# Collected data entries
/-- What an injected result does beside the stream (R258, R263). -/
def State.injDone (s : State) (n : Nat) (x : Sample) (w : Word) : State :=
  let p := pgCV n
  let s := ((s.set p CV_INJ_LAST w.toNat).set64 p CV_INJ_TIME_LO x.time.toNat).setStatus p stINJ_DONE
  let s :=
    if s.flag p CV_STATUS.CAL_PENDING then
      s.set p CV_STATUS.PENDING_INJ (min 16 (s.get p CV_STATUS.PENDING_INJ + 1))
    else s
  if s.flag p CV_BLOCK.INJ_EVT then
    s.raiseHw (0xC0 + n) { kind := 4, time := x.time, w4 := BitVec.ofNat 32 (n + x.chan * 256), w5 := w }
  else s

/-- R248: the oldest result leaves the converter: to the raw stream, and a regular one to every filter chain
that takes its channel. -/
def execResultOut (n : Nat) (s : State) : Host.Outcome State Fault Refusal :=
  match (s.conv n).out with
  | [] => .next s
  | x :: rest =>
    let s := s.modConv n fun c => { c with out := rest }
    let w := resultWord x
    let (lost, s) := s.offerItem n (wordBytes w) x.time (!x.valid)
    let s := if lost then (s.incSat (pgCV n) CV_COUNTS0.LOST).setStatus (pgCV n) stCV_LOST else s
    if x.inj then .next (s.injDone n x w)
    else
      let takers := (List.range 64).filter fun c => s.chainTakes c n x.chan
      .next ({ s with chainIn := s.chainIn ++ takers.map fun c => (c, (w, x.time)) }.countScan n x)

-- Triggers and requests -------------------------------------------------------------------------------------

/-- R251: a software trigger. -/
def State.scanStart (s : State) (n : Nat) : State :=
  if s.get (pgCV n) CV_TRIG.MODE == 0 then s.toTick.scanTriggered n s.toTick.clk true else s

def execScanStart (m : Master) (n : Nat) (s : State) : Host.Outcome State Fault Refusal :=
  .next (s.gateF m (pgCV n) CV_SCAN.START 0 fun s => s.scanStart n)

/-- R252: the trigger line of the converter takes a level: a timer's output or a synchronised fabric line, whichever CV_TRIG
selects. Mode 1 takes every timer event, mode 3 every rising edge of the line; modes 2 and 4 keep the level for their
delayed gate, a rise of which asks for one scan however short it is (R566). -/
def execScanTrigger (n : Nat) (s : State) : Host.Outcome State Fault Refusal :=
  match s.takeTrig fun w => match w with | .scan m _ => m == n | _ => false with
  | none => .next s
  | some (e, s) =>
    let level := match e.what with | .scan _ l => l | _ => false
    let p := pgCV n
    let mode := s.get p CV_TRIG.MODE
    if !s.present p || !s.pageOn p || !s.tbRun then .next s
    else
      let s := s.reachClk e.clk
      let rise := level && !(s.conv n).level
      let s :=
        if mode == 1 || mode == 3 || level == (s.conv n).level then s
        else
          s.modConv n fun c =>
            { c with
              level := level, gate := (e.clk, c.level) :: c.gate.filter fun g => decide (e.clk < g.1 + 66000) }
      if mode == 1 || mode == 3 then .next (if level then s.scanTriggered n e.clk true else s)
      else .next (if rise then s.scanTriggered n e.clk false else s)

# What to do
Wherever the string "State" appears in the entries above, list that line.

# Answer box
def State.injDone (s : State) (n : Nat) (x : Sample) (w : Word) : State :=
def execResultOut (n : Nat) (s : State) : Host.Outcome State Fault Refusal :=
def State.scanStart (s : State) (n : Nat) : State :=
def execScanStart (m : Master) (n : Nat) (s : State) : Host.Outcome State Fault Refusal :=
def execScanTrigger (n : Nat) (s : State) : Host.Outcome State Fault Refusal :=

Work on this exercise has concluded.